A Case Study in Optimising Code in R

February 16, 2010
By

(This article was first published on Jeromy Anglim's Blog: Psychology and Statistics, and kindly contributed to R-bloggers)

This post presents an experience I had optimising the efficiency of code for a data analysis task in R. I'm not an expert in programming nor code optimisation. However, I thought my experience might make an interesting case study for others at a similar level in their R programming development. The post sets out: (1) the context of the problem; (2) the strategies and tools in R that I used to diagnose the problem and optimise the code; (3) some lessons learnt from the experience; and (4) some links to additional resources.

THE CONTEXT
I was analysing data from a skill acquisition experiment looking at how participants edit passages of text using keyboard text editing keys. Each participant completed a series of trials. Each trial involved the participant interacting with a specialised text editor. Participants moved the cursor to a point and then deleted a designated section of text. On each trial key presses made by the participant were recorded. These key presses were stored in a data.frame with around 1.3 million rows (i.e., around 30 key presses per trial, 150 individuals, and 300 trials per individual leading to around 46,000 trials). Here's a look at the data.frame showing the first few key presses for the first participant on the first trial:

>   head(cKeys[,c("id", "trial", "subjectTrialId", "keyName", "shift", "control")])
id trial subjectTrialId keyName shift control
1177654 1 1 10001 down FALSE FALSE
1171094 1 1 10001 down FALSE FALSE
465784 1 1 10001 control FALSE TRUE
843042 1 1 10001 end FALSE TRUE
488773 1 1 10001 control FALSE TRUE
888996 1 1 10001 up FALSE TRUE

As part of the analyses I wanted to divide the key presses into those that were concerned with movement of the cursor and those that were concerned with deletion of the text. I'd written a function that processed the keys from one trial and returned a character vector indicating whether each key was part of the movement or the deletion subtask. The function worked.

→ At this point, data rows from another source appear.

-- ==== Sys2Proof/Machine/Regs.lean ====
section
/-! DEFINITION. Every register field of the module: its block, offset, place, width, access type and reset value, as the
register tables of spec/03 to spec/18 give them, and every PAGE_ERR event bit. -/
namespace Sys2Proof.Machine

/-- The blocks of R13. `LF` is the fabric-laser layout of LS4 to LS7 (R223), `PAGE` the common header of R404. -/
inductive Blk where
  | ID | BT | PM | FL | PA | TM | TR | PF | HI | CS | SY | GT | QM | DM | LS | PT | LK | HM | LL | AC | QS | CC | VE | FX
  | LF | PAGE
  deriving DecidableEq, Repr

/-- The block code of R405 and R268; the two pseudo-blocks take codes of their own. -/
def Blk.code : Blk → Nat
  | .ID => 0 | .BT => 1 | .PM => 2 | .FL => 3 | .PA => 4 | .TM => 5 | .TR => 6 | .PF => 7 | .HI => 8 | .CS => 9
  | .SY => 10 | .GT => 11 | .QM => 12 | .DM => 13 | .LS => 14 | .PT => 15 | .LK => 16 | .HM => 17 | .LL => 18
  | .AC => 19 | .QS => 20 | .CC => 21 | .VE => 22 | .FX => 23 | .LF => 24 | .PAGE => 25

/-- Access types of R407. -/
inductive Acc where
  | ro | rw | rwh | w1c | w1s | wo
  deriving DecidableEq, Repr

/-- Where a field's value after reset comes from (R407). -/
inductive Keep where
  | volatile | retained | factory | fixed
  deriving DecidableEq, Repr

/-- One register field. -/
structure Field where
  blk : Blk
  off : Nat
  lo : Nat
  width : Nat
  acc : Acc
  keep : Keep
  rst : Nat
  deriving DecidableEq, Repr

/-- The field's number: no two fields of the table share it. -/
def Field.id (f : Field) : Nat := (f.blk.code * 4096 + f.off) * 64 + f.lo

/-- One PAGE_ERR bit: the event it reports (R12, R268). -/
structure Event where
  blk : Blk
  bit : Nat
  deriving DecidableEq, Repr

/-- The completion status of an event with a PAGE_ERR bit (R268). -/
def Event.status (e : Event) : Nat := e.blk.code * 256 + e.bit + 1

namespace Reg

The only problem was that the function took around a quarter of a second per trial to run. As there were 46,000 trials, it would have taken several hours to run the function for all trials. I would have also needed to run the code multiple times in order to debug it and re-run it if the input data changed. This was too slow. Thus, I began a journey to try to optimise the code .

THE JOURNEY
Rprof: I tried the Rprof() command. This produced an output file that was summarised by the summaryRprof() command (Rprof(NULL) to turn it off). Given my knowledge, the output was not very meaningful. It suggested that a function data.frame[ was the consuming most of the time. In hindsight this did offer some clues.

System.time and the function: On the basis that the function would be run around 45,000 times I tried going through different lines of code in the main function and seeing how long it took to run the line of code 45,000 times. Below are some artificial examples that are typical of the results.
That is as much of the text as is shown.